Mr. Stephens has since developed fixturing for other parts that commonly repeat. The beauty of this process is that once inspection programs are created for a part, it is easy to call up those models and string them together to enable the CMM to perform a number of measurement operations one after another. Because of the fixturing plate repeatability, plates can be located in various different positions on the table. Each possible plate position is assigned a location number. Mr. Stephens simply changes the CMM coordinate system to match the location of the first plate/part on the table. Once that is defined, the CMM knows the location of all the other plates/parts on its table. That also means that an operation no longer has to jog the CMM probe to the part to pick up a plane, hole location or some feature to enable the CMM to know how a part is oriented on the table.

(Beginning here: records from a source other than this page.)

/-- At a boundary to epoch N every OPEN window whose start has come is activated, its SCHEDULED orders are released
unless it ends at this boundary too, and WINDOW_RELEASED counts them; then every window whose end has come returns its
orders to PROPOSED with their missed counts increased and ORDER_MISSED posted, in list order and in ascending slot order
within a window, and leaves the list (R129, R130). -/
def Obligations.WindowsActivateAndEnd : Prop :=
  ∀ s : State, WindowInv s →
    let n := s.etm.epoch
    let starts : MaintWindow → Bool := fun w => w.state = .opened && decide (w.start ≤ n)
    let ends : MaintWindow → Bool := fun w => decide (w.start + w.length ≤ n)
    let named : Nat → OrderState → List SlotNo := fun tag st => allSlots.filter fun k => match s.slot k with
      | some o => o.state = st && o.tag = some tag
      | none => false
    let a := s.activateWindows n
    s.tendWindows = (a.endWindows n).generate
    ∧ KeepsAllBut [.spl, .nq] s a ∧ KeepsRun s a ∧ a.spl.lastTag = s.spl.lastTag
    ∧ a.spl.windows = s.spl.windows.map (fun w => if starts w then { w with state := .active } else w)
    ∧ (∀ k, a.slot k = (s.slot k).map fun o =>
        if o.state = .scheduled && s.spl.windows.any (fun w => starts w && !ends w && o.tag = some w.tag) then
          { o with state := .released } else o)
    ∧ Posts ((s.spl.windows.filter fun w => starts w && !ends w).map fun w =>
        (.windowReleased, w.tag, (named w.tag .scheduled).length)) s a
    ∧ (let e := s.endWindows n
       let goes : Order → Option MaintWindow := fun o =>
         if o.state = .released || o.state = .scheduled then
           s.spl.windows.find? (fun w => ends w && o.tag = some w.tag)
         else none
       KeepsAllBut [.spl, .nq] s e ∧ KeepsGenerator s e
       ∧ e.spl.windows = s.spl.windows.filter (fun w => !ends w)
       ∧ (∀ k, e.slot k = (s.slot k).map fun o =>
           if (goes o).isSome then { o.proposed with missed := min (o.missed + 1) 15 } else o)
       ∧ e.spl.planner = { s.spl.planner with
           rerun := s.spl.planner.rerun || (decide (s.spl.planner.stage ≠ .idle)
             && allSlots.any fun k => match s.slot k with
               | some o => (goes o).isSome
               | none => false) }
       ∧ Posts ((s.spl.windows.filter ends).flatMap fun w => allSlots.filterMap fun k => (s.slot k).bind fun o =>
           if (o.state = .released || o.state = .scheduled) && o.tag = some w.tag then
             some (.orderMissed, o.member.val, w.tag * 65536 + min (o.missed + 1) 15) else none) s e)

/-- PATTERN_LOAD: BAD_VALUE for a count or a template out of range (a count that its list does not match is the model's
case, log 29), then BUSY, otherwise the templates replace the pattern and the index becomes 0; PATTERN_CONTROL:
BAD_VALUE for a code not defined, then CONFLICT for an empty pattern enabled, otherwise the settings are written, the
reset made, the state set, and a generation attempt made; no attempt is made by PATTERN_LOAD (R132 to R135). That
PATTERN_CONTROL's data are the generator record in 12 bytes is the model's reading (log 21). -/
def Obligations.PatternRequests : Prop :=
  (∀ (count : Byte) (ts : List TemplateRecord) (s : State),
    let good := 1 ≤ count.toNat ∧ count.toNat ≤ 16 ∧ ts.length = count.toNat
      ∧ ∀ x ∈ ts, x.offset ≠ 0 ∧ x.length ≠ 0 ∧ x.capacity ≠ 0 ∧ x.mask ≠ 0
    (¬ good → ∃ t, exec (.patternLoad count ts) s = .next t ∧ Refuses 0x35 .badValue [] s t)
    ∧ (good → s.spl.planner.stage ≠ .idle → ∃ t, exec (.patternLoad count ts) s = .next t ∧ Refuses 0x35 .busy [] s t)
    ∧ (good → s.spl.planner.stage = .idle →
        ∃ t, exec (.patternLoad count ts) s = .next t
          ∧ Answers [.spl] 0x35 .ok ([count] ++ be 1 s.spl.generator.state.code) s t
          ∧ t.spl = { s.spl with generator := { s.spl.generator with
              index := 0
              templates := ts.map fun x =>
                { offset := x.offset.toNat, length := x.length.toNat, capacity := x.capacity.toNat, mask := x.mask } } }))
  ∧ ∀ (enable rotation reset : Byte) (anchor : BitVec 32) (s : State),
    let bad := 1 < enable.toNat ∨ 1 < rotation.toNat ∨ 1 < reset.toNat
    let x := s.spl.generator
    (bad → ∃ t, exec (.patternControl enable rotation anchor reset) s = .next t ∧ Refuses 0x36 .badValue [] s t)
    ∧ (¬ bad → enable = 1 → x.templates = [] →
        ∃ t, exec (.patternControl enable rotation anchor reset) s = .next t ∧ Refuses 0x36 .conflict [] s t)
    ∧ (¬ bad → enable = 0 ∨ x.templates ≠ [] →
        ∃ t u, exec (.patternControl enable rotation anchor reset) s = .next t
          ∧ u = { s with spl := { s.spl with generator := { x with
              rotation := decide (rotation = 1), anchor := anchor.toNat
              index := if reset = 1 then 0 else x.index
              lastStart := if reset = 1 then anchor.toNat else x.lastStart
              state := if enable = 1 then .running else .idle } } }
          ∧ t.spl = u.generate.spl ∧ t.nq = u.generate.nq
          ∧ (let y := t.spl.generator
             Answers [.spl, .nq] 0x36 .ok ([(match y.state with | .idle => 0 | .running => 1 | .stopped => 2 : Byte)]
               ++ [if y.rotation then 1 else 0] ++ be 4 y.anchor ++ be 1 y.index ++ be 4 y.lastStart
               ++ be 1 y.templates.length) s t))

This “drag and drop” programming capability has him looking at setting up jobs and programming a bit differently. “Now, I consider how many parts I can fixture together, how close they can be to each other, how I can access as many features in one setup as possible and how I can take advantage of the CMM’s articulating probe,” Mr. Stephens explains.
Moving forward, Mr. Stephens is creating CMM inspection fixture plates for other jobs that routinely repeat. The part shown on page 82 is an example. This clamp for a round aluminum part uses a rubber tip on the setscrew so as not to damage the part. Plus, orienting this part vertically enables the CMM to inspect both sides in one setup. This eliminates the need to flip the part to inspect the other side as would be necessary if it were clamped horizontally. The inspection time originally was 2.5 hours per piece, but now it is only 45 minutes. He plans to build a fixture rack to store dedicated plates with fixtures still in place, similar in concept to a pallet pool for an HMC.

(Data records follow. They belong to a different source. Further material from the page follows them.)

-- ==== Sys2Proof/Laws/Frame.lean ====
section
/-! SUPPORT. How the relation `KeepsAllBut` composes. -/

namespace Sys2Proof.Machine

/-- `KeepsAllBut`, block by block. -/
theorem keepsAllBut_iff (bs : List Block) (s t : State) : KeepsAllBut bs s t ↔
    (.siu ∈ bs ∨ t.siu = s.siu) ∧ (.smu ∈ bs ∨ t.smu = s.smu) ∧ (.itu ∈ bs ∨ t.itu = s.itu)
      ∧ (.wau ∈ bs ∨ t.wau = s.wau) ∧ (.etm ∈ bs ∨ t.etm = s.etm) ∧ (.spl ∈ bs ∨ t.spl = s.spl)
      ∧ (.nq ∈ bs ∨ t.nq = s.nq) ∧ (.lnk ∈ bs ∨ t.lnk = s.lnk) ∧ (.rqd ∈ bs ∨ t.rqd = s.rqd)
      ∧ t.arbiter = s.arbiter ∧ t.pending = s.pending := by
  constructor
  · rintro ⟨h, ha, hp⟩
    have k : ∀ b, b ∈ bs ∨ SameBlock b s t := fun b => or_iff_not_imp_left.2 (h b)
    exact ⟨k .siu, k .smu, k .itu, k .wau, k .etm, k .spl, k .nq, k .lnk, k .rqd, ha, hp⟩
  · rintro ⟨h1, h2, h3, h4, h5, h6, h7, h8, h9, ha, hp⟩
    refine ⟨fun b hb => ?_, ha, hp⟩
    cases b
    exacts [h1.resolve_left hb, h2.resolve_left hb, h3.resolve_left hb, h4.resolve_left hb, h5.resolve_left hb,
      h6.resolve_left hb, h7.resolve_left hb, h8.resolve_left hb, h9.resolve_left hb]

theorem KeepsAllBut.refl (bs : List Block) (s : State) : KeepsAllBut bs s s := ⟨fun b _ => by cases b <;> rfl, rfl, rfl⟩

theorem KeepsAllBut.trans {bs : List Block} {s t u : State} (h : KeepsAllBut bs s t) (h' : KeepsAllBut bs t u) :
    KeepsAllBut bs s u := by
  refine ⟨fun b hb => ?_, h'.2.1.trans h.2.1, h'.2.2.trans h.2.2⟩
  have e := h.1 b hb
  have e' := h'.1 b hb
  cases b <;> exact Eq.trans e' e

theorem KeepsAllBut.mono {bs cs : List Block} {s t : State} (h : KeepsAllBut bs s t) (hs : bs ⊆ cs) :
    KeepsAllBut cs s t := ⟨fun b hb => h.1 b fun hm => hb (hs hm), h.2⟩

/-- A fold of steps that each keep all but `bs` keeps all but `bs`. -/
theorem keepsAllBut_foldl {α : Type} {bs : List Block} {f : State → α → State} (h : ∀ s a, KeepsAllBut bs s (f s a))
    (l : List α) (s : State) : KeepsAllBut bs s (l.foldl f s) := by
  induction l generalizing s with
  | nil => exact KeepsAllBut.refl bs s
  | cons a l ih => exact (h s a).trans (ih (f s a))

end Sys2Proof.Machine
end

The shop’s other smaller Tesa CMM has also been fitted with the Inspection Arsenal fixturing system. It is primarily used to perform first-article inspection or one-off-type measurement projects while enabling the larger Contura to perform longer-running inspection routines of multiple parts. Mr. Stephens says he plans to add a similar fixturing system to the shop’s Mitutoyo QuickScope vision measuring machine.

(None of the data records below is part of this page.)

@[simp] theorem State.drivePulse_siu (g : SegNo) (d : SegDef) : (s.drivePulse g d).siu = s.siu :=
  (s.drivePulse_keeps g d).1 .siu (by decide)
@[simp] theorem State.drivePulse_etm (g : SegNo) (d : SegDef) : (s.drivePulse g d).etm = s.etm :=
  (s.drivePulse_keeps g d).1 .etm (by decide)
@[simp] theorem State.drivePulse_spl (g : SegNo) (d : SegDef) : (s.drivePulse g d).spl = s.spl :=
  (s.drivePulse_keeps g d).1 .spl (by decide)
@[simp] theorem State.drivePulse_lnk (g : SegNo) (d : SegDef) : (s.drivePulse g d).lnk = s.lnk :=
  (s.drivePulse_keeps g d).1 .lnk (by decide)
@[simp] theorem State.drivePulse_rqd (g : SegNo) (d : SegDef) : (s.drivePulse g d).rqd = s.rqd :=
  (s.drivePulse_keeps g d).1 .rqd (by decide)
@[simp] theorem State.drivePulse_arbiter (g : SegNo) (d : SegDef) : (s.drivePulse g d).arbiter = s.arbiter :=
  (s.drivePulse_keeps g d).2.1
@[simp] theorem State.drivePulse_pending (g : SegNo) (d : SegDef) : (s.drivePulse g d).pending = s.pending :=
  (s.drivePulse_keeps g d).2.2
@[simp] theorem State.line_drivePulse (g : SegNo) (d : SegDef) (j : LineNo) : (s.drivePulse g d).line j = s.line j := by
  simp only [State.line, State.drivePulse_siu]
@[simp] theorem State.slot_drivePulse (g : SegNo) (d : SegDef) (j : SlotNo) : (s.drivePulse g d).slot j = s.slot j := by
  simp only [State.slot, State.drivePulse_spl]

theorem State.checkLossLimit_keeps (g : SegNo) (d : SegDef) :
    KeepsAllBut [.smu, .nq] s (s.checkLossLimit g d) := by
  unfold State.checkLossLimit; dsimp only
  (repeat' split) <;> simp [keepsAllBut_iff]

@[simp] theorem State.checkLossLimit_siu (g : SegNo) (d : SegDef) : (s.checkLossLimit g d).siu = s.siu :=
  (s.checkLossLimit_keeps g d).1 .siu (by decide)
@[simp] theorem State.checkLossLimit_itu (g : SegNo) (d : SegDef) : (s.checkLossLimit g d).itu = s.itu :=
  (s.checkLossLimit_keeps g d).1 .itu (by decide)
@[simp] theorem State.checkLossLimit_wau (g : SegNo) (d : SegDef) : (s.checkLossLimit g d).wau = s.wau :=
  (s.checkLossLimit_keeps g d).1 .wau (by decide)
@[simp] theorem State.checkLossLimit_etm (g : SegNo) (d : SegDef) : (s.checkLossLimit g d).etm = s.etm :=
  (s.checkLossLimit_keeps g d).1 .etm (by decide)
@[simp] theorem State.checkLossLimit_spl (g : SegNo) (d : SegDef) : (s.checkLossLimit g d).spl = s.spl :=
  (s.checkLossLimit_keeps g d).1 .spl (by decide)
@[simp] theorem State.checkLossLimit_lnk (g : SegNo) (d : SegDef) : (s.checkLossLimit g d).lnk = s.lnk :=
  (s.checkLossLimit_keeps g d).1 .lnk (by decide)
@[simp] theorem State.checkLossLimit_rqd (g : SegNo) (d : SegDef) : (s.checkLossLimit g d).rqd = s.rqd :=
  (s.checkLossLimit_keeps g d).1 .rqd (by decide)
@[simp] theorem State.checkLossLimit_arbiter (g : SegNo) (d : SegDef) : (s.checkLossLimit g d).arbiter = s.arbiter :=
  (s.checkLossLimit_keeps g d).2.1
@[simp] theorem State.checkLossLimit_pending (g : SegNo) (d : SegDef) : (s.checkLossLimit g d).pending = s.pending :=
  (s.checkLossLimit_keeps g d).2.2
@[simp] theorem State.line_checkLossLimit (g : SegNo) (d : SegDef) (j : LineNo) : (s.checkLossLimit g d).line j = s.line j := by
  simp only [State.line, State.checkLossLimit_siu]
@[simp] theorem State.track_checkLossLimit (g : SegNo) (d : SegDef) (j : SegNo) : (s.checkLossLimit g d).track j = s.track j := by
  simp only [State.track, State.checkLossLimit_itu]
@[simp] theorem State.member_checkLossLimit (g : SegNo) (d : SegDef) (j : MemberNo) : (s.checkLossLimit g d).member j = s.member j := by
  simp only [State.member, State.checkLossLimit_wau]
@[simp] theorem State.slot_checkLossLimit (g : SegNo) (d : SegDef) (j : SlotNo) : (s.checkLossLimit g d).slot j = s.slot j := by
  simp only [State.slot, State.checkLossLimit_spl]

theorem State.fullInterval_keeps (g : SegNo) (d : SegDef) (n : Nat) :
    KeepsAllBut [.smu, .itu, .wau, .nq] s (s.fullInterval g d n) := by
  unfold State.fullInterval; simp [keepsAllBut_iff]

@[simp] theorem State.fullInterval_siu (g : SegNo) (d : SegDef) (n : Nat) : (s.fullInterval g d n).siu = s.siu :=
  (s.fullInterval_keeps g d n).1 .siu (by decide)
@[simp] theorem State.fullInterval_etm (g : SegNo) (d : SegDef) (n : Nat) : (s.fullInterval g d n).etm = s.etm :=
  (s.fullInterval_keeps g d n).1 .etm (by decide)
@[simp] theorem State.fullInterval_spl (g : SegNo) (d : SegDef) (n : Nat) : (s.fullInterval g d n).spl = s.spl :=
  (s.fullInterval_keeps g d n).1 .spl (by decide)
@[simp] theorem State.fullInterval_lnk (g : SegNo) (d : SegDef) (n : Nat) : (s.fullInterval g d n).lnk = s.lnk :=
  (s.fullInterval_keeps g d n).1 .lnk (by decide)
@[simp] theorem State.fullInterval_rqd (g : SegNo) (d : SegDef) (n : Nat) : (s.fullInterval g d n).rqd = s.rqd :=
  (s.fullInterval_keeps g d n).1 .rqd (by decide)
@[simp] theorem State.fullInterval_arbiter (g : SegNo) (d : SegDef) (n : Nat) : (s.fullInterval g d n).arbiter = s.arbiter :=
  (s.fullInterval_keeps g d n).2.1
@[simp] theorem State.fullInterval_pending (g : SegNo) (d : SegDef) (n : Nat) : (s.fullInterval g d n).pending = s.pending :=
  (s.fullInterval_keeps g d n).2.2
@[simp] theorem State.line_fullInterval (g : SegNo) (d : SegDef) (n : Nat) (j : LineNo) : (s.fullInterval g d n).line j = s.line j := by
  simp only [State.line, State.fullInterval_siu]
@[simp] theorem State.slot_fullInterval (g : SegNo) (d : SegDef) (n : Nat) (j : SlotNo) : (s.fullInterval g d n).slot j = s.slot j := by
  simp only [State.slot, State.fullInterval_spl]

theorem State.emptyExpiry_keeps (g : SegNo) (d : SegDef) :
    KeepsAllBut [.smu, .itu, .wau, .nq] s (s.emptyExpiry g d) := by
  unfold State.emptyExpiry; dsimp only
  (repeat' split) <;> simp [keepsAllBut_iff]

@[simp] theorem State.emptyExpiry_siu (g : SegNo) (d : SegDef) : (s.emptyExpiry g d).siu = s.siu :=
  (s.emptyExpiry_keeps g d).1 .siu (by decide)
@[simp] theorem State.emptyExpiry_etm (g : SegNo) (d : SegDef) : (s.emptyExpiry g d).etm = s.etm :=
  (s.emptyExpiry_keeps g d).1 .etm (by decide)
@[simp] theorem State.emptyExpiry_spl (g : SegNo) (d : SegDef) : (s.emptyExpiry g d).spl = s.spl :=
  (s.emptyExpiry_keeps g d).1 .spl (by decide)
@[simp] theorem State.emptyExpiry_lnk (g : SegNo) (d : SegDef) : (s.emptyExpiry g d).lnk = s.lnk :=
  (s.emptyExpiry_keeps g d).1 .lnk (by decide)
@[simp] theorem State.emptyExpiry_rqd (g : SegNo) (d : SegDef) : (s.emptyExpiry g d).rqd = s.rqd :=
  (s.emptyExpiry_keeps g d).1 .rqd (by decide)
@[simp] theorem State.emptyExpiry_arbiter (g : SegNo) (d : SegDef) : (s.emptyExpiry g d).arbiter = s.arbiter :=
  (s.emptyExpiry_keeps g d).2.1
@[simp] theorem State.emptyExpiry_pending (g : SegNo) (d : SegDef) : (s.emptyExpiry g d).pending = s.pending :=
  (s.emptyExpiry_keeps g d).2.2
@[simp] theorem State.line_emptyExpiry (g : SegNo) (d : SegDef) (j : LineNo) : (s.emptyExpiry g d).line j = s.line j := by
  simp only [State.line, State.emptyExpiry_siu]
@[simp] theorem State.slot_emptyExpiry (g : SegNo) (d : SegDef) (j : SlotNo) : (s.emptyExpiry g d).slot j = s.slot j := by
  simp only [State.slot, State.emptyExpiry_spl]

theorem State.expire_keeps (g : SegNo) (d : SegDef) :
    KeepsAllBut [.smu, .itu, .wau, .nq] s (s.expire g d) := by
  unfold State.expire; dsimp only
  (repeat' split) <;> simp [keepsAllBut_iff]

@[simp] theorem State.expire_siu (g : SegNo) (d : SegDef) : (s.expire g d).siu = s.siu :=
  (s.expire_keeps g d).1 .siu (by decide)
@[simp] theorem State.expire_etm (g : SegNo) (d : SegDef) : (s.expire g d).etm = s.etm :=
  (s.expire_keeps g d).1 .etm (by decide)
@[simp] theorem State.expire_spl (g : SegNo) (d : SegDef) : (s.expire g d).spl = s.spl :=
  (s.expire_keeps g d).1 .spl (by decide)
@[simp] theorem State.expire_lnk (g : SegNo) (d : SegDef) : (s.expire g d).lnk = s.lnk :=
  (s.expire_keeps g d).1 .lnk (by decide)
@[simp] theorem State.expire_rqd (g : SegNo) (d : SegDef) : (s.expire g d).rqd = s.rqd :=
  (s.expire_keeps g d).1 .rqd (by decide)
@[simp] theorem State.expire_arbiter (g : SegNo) (d : SegDef) : (s.expire g d).arbiter = s.arbiter :=
  (s.expire_keeps g d).2.1
@[simp] theorem State.expire_pending (g : SegNo) (d : SegDef) : (s.expire g d).pending = s.pending :=
  (s.expire_keeps g d).2.2
@[simp] theorem State.line_expire (g : SegNo) (d : SegDef) (j : LineNo) : (s.expire g d).line j = s.line j := by
  simp only [State.line, State.expire_siu]
@[simp] theorem State.slot_expire (g : SegNo) (d : SegDef) (j : SlotNo) : (s.expire g d).slot j = s.slot j := by
  simp only [State.slot, State.expire_spl]

theorem State.runOn_keeps (g : SegNo) (d : SegDef) :
    KeepsAllBut [.smu] s (s.runOn g d) := by
  unfold State.runOn; dsimp only
  (repeat' split) <;> simp [keepsAllBut_iff]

“Tools and strategies like this for part inspection let our department shine a bit,” Mr. Stephens says. “It demonstrates that we’re working to reduce the money that we’re taking out of the product for inspection—taking the expense out of quality. Given the nature of our shop’s owner, I’ll likely be afforded to reinvest that savings back into our quality department to achieve additional savings.”
That’s a huge advantage to Mr. Gronback’s approach, he notes, and is also a big reason why the shop has realized 25 to 30 percent annual growth for last 7 years.